Give back an exact copy of the lines below, from the first through the line with "BREAK (R132). -/"; please stop there.

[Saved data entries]
BEGIN

-- ==== Sys2Proof/Machine/Symbols.lean ====
section
/-! DEFINITION. The seven symbols (R132 to R139): each writes its record at its index in PS. -/

namespace Sys2Proof.Machine

/-- `PS.entry[k] <- mkPulse(L, n)` (R131), on the TX pin and polarity the registers hold (assumptions 12
and 24).  No bound of `k` is checked: `0 <= i < N` (R135 to R139) and the `4 + 10·N_MAX` records of PS hold of every symbol
`encode` makes, and for a symbol run alone that goes beyond them PS grows (the model's choice, assumption 24). -/
def putSymbol (k : Nat) (level : Logical) (units : Nat) (s : State) : Outcome :=
  .next (setPsRecord k (mkPulse (readConfig s) level units) (afterReadConfig s))

/-- BREAK (R132). -/
def execSymBreak (s : State) : Outcome := putSymbol 0 .space 22 s

/-- MAB (R133). -/
def execSymMab (s : State) : Outcome := putSymbol 1 .mark 2 s

/-- SC, the merged start code (R134). -/
def execSymSc (s : State) : Outcome := putSymbol 2 .space 9 s

/-- START of byte `i` (R135). -/
def execSymStart (i : Nat) (s : State) : Outcome := putSymbol (4 + 10 * i) .space 1 s

/-- DATA0, data bit `j` of byte `i` with value 0 (R136). -/
def execSymData0 (i : Nat) (j : Fin 8) (s : State) : Outcome := putSymbol (4 + 10 * i + 1 + j.val) .space 1 s

/-- DATA1, data bit `j` of byte `i` with value 1 (R137). -/
def execSymData1 (i : Nat) (j : Fin 8) (s : State) : Outcome := putSymbol (4 + 10 * i + 1 + j.val) .mark 1 s

/-- STOP, of the start code or of byte `i` (R139). -/
def execSymStop (i : Option Nat) (s : State) : Outcome :=
  match i with
  | none => putSymbol 3 .mark 2 s
  | some i => putSymbol (4 + 10 * i + 9) .mark 2 s

end Sys2Proof.Machine
end

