-- ==== Sys2Proof/Laws/PerInstr.lean ====
section
/-! SUPPORT. The statement made of every operation as syntax: its encoding has the format of its group (R100, R90, R95, R101,
R104), with the number of bits its row of spec/opcode_table.json has. -/

namespace Sys2Proof.Laws.Format

open Sys2Proof Sys2Proof.Machine

/-- How many bits a raw form has: 32 for CMD, 4 for CALL, 96 for PULSE, 6 for a symbol's pattern. -/
def width : Raw → Nat
  | .cmd _ => 32
  | .call _ _ _ => 4
  | .pulse _ => 96
  | .symbol _ _ => 6

/-- How many bits the rows of a group have. -/
def groupWidth : OpGroup → Nat
  | .hostCommand => 32
  | .enginePrimitive => 4
  | .enableLine => 4
  | .pulseForm => 96
  | .symbol => 6

/-- The encoding of an operation has the width of its group's rows. -/
def Statement (i : Instr) : Prop := width (encode i) = groupWidth (opGroup i)

theorem init (txPin enPin : Int) (invertTx invertEn : Bool) : Statement (.init txPin enPin invertTx invertEn) := rfl

theorem transmit (n : Nat) : Statement (.transmit n) := rfl

theorem close : Statement .close := rfl

theorem engineInit : Statement .engineInit := rfl

theorem engineTerm : Statement .engineTerm := rfl

theorem setPinMode (pin : Int) : Statement (.setPinMode pin) := rfl

theorem writePin (pin : Int) (level : Bool) : Statement (.writePin pin level) := rfl

theorem submitWave : Statement .submitWave := rfl

theorem startPlayback : Statement .startPlayback := rfl

theorem isBusy : Statement .isBusy := rfl

theorem deleteWave : Statement .deleteWave := rfl

theorem enEnable : Statement .enEnable := rfl

theorem enDisable : Statement .enDisable := rfl

theorem pulseHi (set : Mask) (dur : Micros) : Statement (.pulseHi set dur) := rfl

theorem pulseLo (clr : Mask) (dur : Micros) : Statement (.pulseLo clr dur) := rfl

theorem symBreak : Statement .symBreak := rfl

theorem symMab : Statement .symMab := rfl

theorem symSc : Statement .symSc := rfl

theorem symStart (i : Nat) : Statement (.symStart i) := rfl

theorem symData0 (i : Nat) (j : Fin 8) : Statement (.symData0 i j) := rfl

theorem symData1 (i : Nat) (j : Fin 8) : Statement (.symData1 i j) := rfl

theorem symStop (i : Option Nat) : Statement (.symStop i) := by cases i <;> rfl

end Sys2Proof.Laws.Format
end

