/-- With no configuration the invariants say that every flag is 0 and no hold is left. -/
theorem inv_unconfigured_iff (hcfg : s.cfg = none) :
    Inv s ↔ s.engUp = false ∧ s.tc.inflight = false ∧ s.seq.busy = false ∧ s.seq.rem = 0 ∧ s.ps.valid = false ∧
      s.wave.valid = false ∧ Memory.wf s.buf = true ∧ ExternalOnly s := by
  by_cases hidle : s.tc.inflight = false
  · rw [inv_idle_iff hidle]
    simp [EngineMirrorsConfig, PinsDistinct, PinsAreOutputs, cfgValid, hcfg, hidle]
  · have hconf : ¬ InflightConfigured s := by simpa [InflightConfigured, cfgValid, hcfg] using hidle
    exact ⟨fun ⟨_, _, h, _⟩ => absurd h hconf, fun ⟨_, h, _⟩ => absurd h hidle⟩

/-! ### What comes from outside -/

/-- BUF is canonical. -/
theorem Inv.buf_wf (hI : Inv s) : Memory.wf s.buf = true := by
  obtain ⟨-, -, -, -, -, -, -, -, -, -, -, -, -, hbuf, -⟩ := hI
  exact hbuf

/-- The next turn is from outside, and so are those after it. -/
theorem Inv.external_of_agenda {u : Turn} {rest : List Turn} (hI : Inv s) (h : s.agenda = u :: rest) :
    u.external = true ∧ rest.all Turn.external = true := by
  obtain ⟨-, -, -, -, -, -, -, -, -, -, -, -, -, -, hext⟩ := hI
  simpa [ExternalOnly, h] using hext

/-- The turn taken from the agenda. -/
theorem Inv.with_agenda {rest : List Turn} (hI : Inv s) (hext : rest.all Turn.external = true) :
    Inv { s with agenda := rest } := by
  obtain ⟨h1, h2, h3, h4, h5, h6, h7, h8, h9, h10, h11, h12, h13, h14, -⟩ := hI
  exact ⟨h1, h2, h3, h4, h5, h6, h7, h8, h9, h10, h11, h12, h13, h14, hext⟩

/-- The host's writes to its buffer. -/
theorem Inv.with_buf {m : Memory} (hI : Inv s) (hm : Memory.wf m = true) : Inv { s with buf := m } := by
  obtain ⟨h1, h2, h3, h4, h5, h6, h7, h8, h9, h10, h11, h12, h13, -, h15⟩ := hI
  exact ⟨h1, h2, h3, h4, h5, h6, h7, h8, h9, h10, h11, h12, h13, hm, h15⟩

/-- A command word names a host command and nothing else (R101). -/
theorem opGroup_of_decode_cmd {w : BitVec 32} {i : Instr} (h : decode (.cmd w) = .ok i) : opGroup i = .hostCommand := by
  simp only [decode, decodeCmd] at h
  split at h
  · split at h <;> cases h; rfl
  · cases h; rfl
  · split at h <;> cases h; rfl
  · cases h

/-- An event in the trace changes no invariant. -/
theorem Inv.respond {cmd : Command} {e : Code} (hI : Inv s) : Inv (respond cmd e s) := hI

/-- An accepted TRANSMIT keeps the invariants: PS holds the encoding, the worker stands at W_ENABLE. -/
theorem inv_accept {c : PinConfig} {n : Nat} (hI : Inv s) (hcfg : s.cfg = some c) (hidle : s.tc.inflight = false)
    (hfits : payloadFits n = true) : Inv (accept c n s) := by
  obtain ⟨hmirror, hdist, hout, hen, hbusy, hrem, hps, hwave, hbuf, hext⟩ := (inv_idle_iff hidle).1 hI
  refine ⟨hmirror, hdist, fun _ => by simp [cfgValid, hcfg], by simp [BusyOnlyInWait, hbusy], hwave, rfl, hout, ?_, ?_,
    by simp [HoldsFrame, hwave], by simp [IndexInRange, hbusy], fun _ => hrem, fun _ => hfits, hbuf, hext⟩
  · simpa [EnFollowsWorker, enActive, accept] using hen
  · intro _
    rw [accept_cfg, hcfg]
    exact ⟨by simp [accept, encodeRecords_length], reservedRecord_encodeRecords⟩
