-- ==== Sys2Proof/Word.lean ====
section
/-!
DEFINITION. The widths of the block's values (spec/00_scope.md R9): a byte is 8 bits unsigned, a 16-bit value is
unsigned, there is no signed value anywhere. Arithmetic on a value of declared width N is modulo 2^N, which is
what `BitVec N` computes.
-/

namespace Sys2Proof

/-- A byte, 0..255 (R9). -/
abbrev Byte := BitVec 8

/-- The low half of a command byte, and so a sensor slot as a poll names it (R76). -/
abbrev Nibble := BitVec 4

/-- A "16-bit value": a channel, a sensor value, a checksum (R9). -/
abbrev Half := BitVec 16

/-- The time field of an event (R90), which holds a time of `P_CLOCK_BITS` ≤ 32 bits (R7, R41; log 20). -/
abbrev Millis := BitVec 32

/-- A diagnostic counter of `P_COUNTER_BITS` ≤ 32 bits (R7, R32; log 20). -/
abbrev Counter := BitVec 32

/-- An event word (R90). -/
abbrev EventWord := BitVec 64

end Sys2Proof
end

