-- ==== Sys2Proof/Machine/Flags.lean ====
section
/-!
DEFINITION. The conditions computed within one step. The block keeps no condition code (spec/10_state.md R35); these
are combinational.
-/

namespace Sys2Proof.Machine

/-- `elapsed = (t − last_ms) mod 2^P_CLOCK_BITS` (R100, R115). -/
def elapsed (t : Millis) (s : State) : Nat := (t - s.lastMs).toNat % 2 ^ s.cfg.clockBits

/-- The gap rule's condition, strict: `elapsed > P_GAP_MS` (R100). -/
def gapExceeded (t : Millis) (s : State) : Bool := decide (s.cfg.gapMs < elapsed t s)

/-- The received checksum: the stored low byte and the high byte `b` (R73, R106). -/
def receivedChecksum (b : Byte) (s : State) : Half := u16 s.rxLo b

/-- `match`: the received checksum equals the accumulator (R107). -/
def checksumMatch (b : Byte) (s : State) : Bool := receivedChecksum b s == s.acc

/-- The frame's poll of slot `a` is dispatched (R151), for the frame of payload length 1 that a poll is (R79). -/
def pollDispatched (a : Nibble) (s : State) : Bool := dispatchedPoll s.telemetryEnable s.sensorCount 1 a

end Sys2Proof.Machine
end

END

**WRITTEN RESPONSE**
-- ==== Sys2Proof/Machine/Symbols.lean ====
section
/-! DEFINITION. The seven symbols (R132 to R139): each writes its record at its index in PS. -/

namespace Sys2Proof.Machine

/-- `PS.entry[k] <- mkPulse(L, n)` (R131), on the TX pin and polarity the registers hold (assumptions 12
and 24).  No bound of `k` is checked: `0 <= i < N` (R135 to R139) and the `4 + 10·N_MAX` records of PS hold of every symbol
`encode` makes, and for a symbol run alone that goes beyond them PS grows (the model's choice, assumption 24). -/
def putSymbol (k : Nat) (level : Logical) (units : Nat) (s : State) : Outcome :=
  .next (setPsRecord k (mkPulse (readConfig s) level units) (afterReadConfig s))

/-- BREAK (R132). -/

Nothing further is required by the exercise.